I've been using mold-making in my studio practice for the past six months and have loved it! I made a mold using a Boeing 747 replica that I had bought from a hobby store but I didn't like how small it was. My molds were too fragile. Then I realized that I can make a bigger model using a 3-axis CNC router. I thought it turned out so well that I would share the experience!
First, I would like to give the artist, 3dregenerator, credit for rendering the Boeing 747 model and posting it as a free file on the link below. I've included the files of parts that I cut apart using Netfabb Basic (a free program that is often used for preparing files for 3D printing).
Posted by 3dregenerator, 2011.
WHAT YOU NEED:
-- Wood glue
-- Pipe Clamps
-- Wooden dowel 0.25” or 0.375” thickness
-- Wood screws (1”, 1.25”, and 2.5”, also depends on thickness of your material)
-- 1/8" drill bits for pilots holes
-- 0.5” down spiral end mill carbide router bit (at least 2.5" cutting depth)
-- 0.5” ballnose carbide router bit
-- 0.25” or 0.375” down spiral carbide end mill (depending on your dowel thickness)

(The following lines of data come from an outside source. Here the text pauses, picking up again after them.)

/-- Settles O40. -/
theorem liveResetClearsTheDesks : Obligations.LiveResetClearsTheDesks := by
  intro s hrec hm ht htab
  have h := State.liveReset_resetTo hm ht htab
  have hchan (c : Nat) := hm.sound.liveReset_chan (c := c)
  obtain ⟨hmix, hmet⟩ := s.liveReset_mixerBut
  refine ⟨s.liveReset, exec_reply (i := .liveReset) rfl (accepts_of_receives rfl hrec rfl) rfl, ?_, ?_,
    hm.sound.liveReset_booth, hchan, State.liveReset_desk htab, fun c => h.sound.carriage_cleared (hchan c),
    fun c => ?_, h.kept, hmix, fun b => ?_, hmet, h.handed.sitting, h.handed.totals, h.handed.handed.journal, fun hr => ?_⟩
  · rw [State.onlyChanges_iff]
    simp
  · rw [State.sameLinks_iff_wire]
    simp
  · rw [h.sound.producer, hchan]
    rfl
  · rw [h.turns]
    split
    · rfl
    · next hb =>
      cases hx : s.turn b with
      | none => rfl
      | some x => exact absurd (hm.sound.booth_of_live (ht.live b x hx).2) hb
  · obtain ⟨hlaw, n, hruns, hlinks⟩ := h.relay hr
    exact ⟨n, hruns, hlaw.feed, hlinks⟩

end Sys2Proof.Machine
end

section
/-! A plan taken: the turns that the carry-over ends, and what else R26, R36 and R37 leave. -/

namespace Sys2Proof.Machine

open Sys2Proof

/-! ## The turns that the carry-over ends -/

/-- R86: an outcome that ends the desk's turn: a release, or another channel. -/
def Carry.moves (x : Carry) : Bool := decide (x.new ≠ some x.old)

/-- The booths of the outcomes that end a turn. -/
def movers (xs : List Carry) : List Nat := (xs.filter Carry.moves).map Carry.booth

theorem movers_concat (xs : List Carry) (x : Carry) :
    movers (xs ++ [x]) = if x.moves then movers xs ++ [x.booth] else movers xs := by
  unfold movers
  rw [List.filter_append, List.filter_cons, List.filter_nil]
  split <;> simp

theorem movers_subset {xs : List Carry} {b : Nat} (h : b ∈ movers xs) : b ∈ xs.map Carry.booth :=
  List.map_subset _ List.filter_sublist.subset h

/-- R86: an outcome that ends a turn hands it over; the other outcomes leave meter, journal and links alone. -/
theorem State.TurnsHanded.reportCarry {s t : State} {bs : List Nat} (h : s.TurnsHanded t bs .switch)
    (hl : t.links = (s.handedOver (s.metered bs).length).links) {x : Carry} (hx : x.booth ∉ bs)
    (ht : t.turn x.booth = s.turn x.booth) :
    s.TurnsHanded (t.reportCarry x) (if x.moves then bs ++ [x.booth] else bs) .switch ∧
      (t.reportCarry x).links =
        (s.handedOver (s.metered (if x.moves then bs ++ [x.booth] else bs)).length).links := by
  unfold State.reportCarry
  cases hn : x.new with
  | none =>
    have hmoves : x.moves = true := by simp [Carry.moves, hn]
    rw [if_pos hmoves]
    have hturn : (t.leaveOld x.old).turn x.booth = s.turn x.booth := (State.turn_congr (by simp) _).trans ht
    have hleft : s.TurnsHanded (t.leaveOld x.old) bs .switch := h.congr (by simp) (by simp) (by simp) (by simp)
    exact ⟨hleft.closeTurn hx hturn, hleft.links_closeTurn (by simpa using hl) hturn⟩
  | some c =>
    dsimp only
    by_cases hc : c = x.old
    · have hmoves : x.moves = false := by simp [Carry.moves, hn, hc]
      rw [if_pos hc, if_neg (by simp [hmoves])]
      exact ⟨h.congr (by simp) (by simp) (by simp) (by simp), by simpa using hl⟩
    · have hmoves : x.moves = true := by simp [Carry.moves, hn, hc]
      rw [if_neg hc, if_pos hmoves]
      have hturn : ((t.leaveOld x.old).mixGrant c ⟨x.booth, x.desk⟩).turn x.booth = s.turn x.booth :=
        (State.turn_congr (by simp) _).trans ht
      have hleft : s.TurnsHanded ((t.leaveOld x.old).mixGrant c ⟨x.booth, x.desk⟩) bs .switch :=
        h.congr (by simp) (by simp) (by simp) (by simp)
      have hclosed := hleft.closeTurn hx hturn
      have hlinks := hleft.links_closeTurn (by simpa using hl) hturn
      exact ⟨hclosed.congr (by simp) (by simp) (by simp) (by simp), by simpa using hlinks⟩

theorem State.TurnsHanded.foldl_reportCarry {s : State} (xs : List Carry) {t : State} {pre : List Carry}
    (h : s.TurnsHanded t (movers pre) .switch) (hl : t.links = (s.handedOver (s.metered (movers pre)).length).links)
    (hnd : ((pre ++ xs).map Carry.booth).Nodup) (ht : ∀ x ∈ xs, t.turn x.booth = s.turn x.booth) :
    s.TurnsHanded (xs.foldl State.reportCarry t) (movers (pre ++ xs)) .switch ∧
      (xs.foldl State.reportCarry t).links = (s.handedOver (s.metered (movers (pre ++ xs))).length).links := by
  induction xs generalizing t pre with
  | nil => simpa using ⟨h, hl⟩
  | cons x xs ih =>
    have hassoc : pre ++ x :: xs = pre ++ [x] ++ xs := by simp
    rw [List.map_append, List.map_cons] at hnd
    obtain ⟨-, hnd2, hdisj⟩ := List.nodup_append.1 hnd
    have hx : x.booth ∉ movers pre := fun hin => hdisj _ (movers_subset hin) x.booth (by simp) rfl
    have hturn := ht x (by simp)
    obtain ⟨h1, h2⟩ := h.reportCarry hl hx hturn
    rw [← movers_concat] at h1 h2
    rw [List.foldl_cons, hassoc]
    refine ih h1 h2 (by rw [← hassoc, List.map_append, List.map_cons]; exact hnd) fun y hy => ?_
    have hne : y.booth ≠ x.booth := fun he => (List.nodup_cons.1 hnd2).1 (he ▸ List.mem_map_of_mem hy)
    rw [State.reportCarry_turn, if_neg hne]
    exact ht y (by simp [hy])

/-- R86: the booths whose turns a carry-over ends are those whose live desk has changed. -/
theorem State.movers_carries {s : State} (h : s.MicSound none) :
    movers (s.clearWaits.carries Config.boothNumbers []) = s.movedBooths s.carryOver := by
  unfold movers State.movedBooths
  rw [State.carries_boothNumbers, List.filter_filterMap, List.map_filterMap, ← List.filterMap_eq_filter]
  refine List.filterMap_congr fun b hb => ?_
  have hguard : Option.guard (fun b => decide ((s.carryOver.booth b).live ≠ (s.booth b).live)) b =
      if (s.carryOver.booth b).live = (s.booth b).live then none else some b := by
    simp [Option.guard]
  rw [hguard, State.carryOver_booth, if_pos hb, h.clearWaits_booth]
  cases hl : (s.booth b).live with
  | none => simp
  | some l =>
    obtain ⟨d, c⟩ := l
    cases hc : s.clearWaits.carriedTo b with
    | none => simp [Carry.moves]
    | some c' => by_cases he : c' = c <;> simp [Carry.moves, he]

/-- R86, R112: the carry-over hands over the turns of the booths whose live desk changes, booths ascending. `s` is a state
with the same meter and journal and the flags so far. -/
theorem State.carryOver_handed {s z : State} (h : z.MicSound none) (hm : z.meter = s.meter) (hj : z.journal = s.journal)
    (hl : z.links = s.links) : s.TurnsHanded z.carryOver (z.movedBooths z.carryOver) .switch ∧
      z.carryOver.links = (s.handedOver (s.metered (z.movedBooths z.carryOver)).length).links := by
  have hstart : s.TurnsHanded z.carryStart (movers []) .switch :=
    (State.TurnsHanded.refl s .switch).congr (by simp [hj]) (by simp [hm]) (by simp [hm]) (by simp [hm])
  have hfold := hstart.foldl_reportCarry (z.clearWaits.carries Config.boothNumbers [])
    (by simp [State.metered, movers, hl]) (by simpa using z.clearWaits.carries_nodup)
    fun x _ => State.turn_congr (by simp [hm]) _
  rwa [← State.carryOver_eq, List.nil_append, State.movers_carries h] at hfold

/-! ## Orphaned presets -/

theorem State.presetGone_eq (s : State) (r : Receiver) : s.presetGone r = s.orphans r := by
  unfold State.presetGone State.orphans
  cases r.hire with
  | none => simp
  | some h =>
    cases s.plan with
    | none => simp
    | some p =>
      by_cases hz : h.preset = 0
      · simp [hz]
      · simp [Bank.carries, Bank.enabledChannels, hz, List.not_any_eq_all_not]

end Sys2Proof.Machine
end

section
/-! The plan taken at the end of the settle interval (O14) and at a switch (O16). -/

namespace Sys2Proof.Machine

open Sys2Proof

/-! ## What the carry-over leaves of the settings -/

/-- The relay settings and the mixer's feeds and settings. -/
structure State.SameSettings (s t : State) : Prop where
  floorLang : t.relay.floorLang = s.relay.floorLang
  hold : t.relay.hold = s.relay.hold
  feeds : t.mixer.feeds = s.mixer.feeds
  rampLength : t.mixer.rampLength = s.mixer.rampLength
  offerTimeout : t.mixer.offerTimeout = s.mixer.offerTimeout

theorem State.SameSettings.of_eq {s t : State} (hr : t.relay = s.relay) (hm : t.mixer = s.mixer) : s.SameSettings t := by
  constructor <;> simp [hr, hm]

theorem State.SameSettings.trans {s t u : State} (h : s.SameSettings t) (h' : t.SameSettings u) : s.SameSettings u where
  floorLang := h'.floorLang.trans h.floorLang
  hold := h'.hold.trans h.hold
  feeds := h'.feeds.trans h.feeds
  rampLength := h'.rampLength.trans h.rampLength
  offerTimeout := h'.offerTimeout.trans h.offerTimeout

theorem State.leaveOld_sameSettings (s : State) (c : Nat) : s.SameSettings (s.leaveOld c) := by
  unfold State.leaveOld
  split
  · exact ⟨rfl, rfl, rfl, rfl, rfl⟩
  · exact .of_eq rfl rfl

theorem State.mixGrant_sameSettings (s : State) (c : Nat) (w : DeskId) : s.SameSettings (s.mixGrant c w) :=
  ⟨rfl, rfl, rfl, rfl, rfl⟩

theorem State.setProducer_sameSettings (s : State) (c b : Nat) : s.SameSettings (s.setProducer c b) :=
  ⟨rfl, rfl, rfl, rfl, rfl⟩

theorem State.closeTurn_sameSettings (s : State) (b : Nat) (r : Reason) : s.SameSettings (s.closeTurn b r) :=
  .of_eq (by simp) (by simp)

theorem State.openTurn_sameSettings (s : State) (b d c : Nat) : s.SameSettings (s.openTurn b d c) :=
  .of_eq (by simp) (by simp)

-- Orbital Sander Sandpaper & Sheet Sandpaper (100 grit, 180 grit, 240 grit)
-- Nitrile gloves
-- 5-Minute Epoxy
-- Respirator mask with organic fumes canisters/ventilation booth
-- Polyurethane Finish
-- Rag/Fine Bristle Brush/Foam Brush
-- 400/600 Grit Sheet Sandpaper
-- Miter Saw*
-- Table Saw
-- Hand Drill & Driver
-- 3-axis PRS Standard Shopbot CNC router
-- Orbital Sander
*Use these tools if you're choosing to glue up solid wood and not use plywood.
Netfabb Basic [free!]
Vcarve Pro 8
This Instructable has specific directions on how to use Vcarve Pro 8 and a Shopbot CNC Router. If you do not have access to one or both of these programs you can easily exchange them with other CAM software and other CNC routers with at least a 2' x 4' bed with at least a 8" Z-height capacity (or you can slice up your model into thinner layers). One should also note that I purposefully carve into my sacrificial bed. If this is a problem for you—whether you have a vacuum table or morally cannot think of purposefully marring your work surface—you can use a dummy-sacrificial board!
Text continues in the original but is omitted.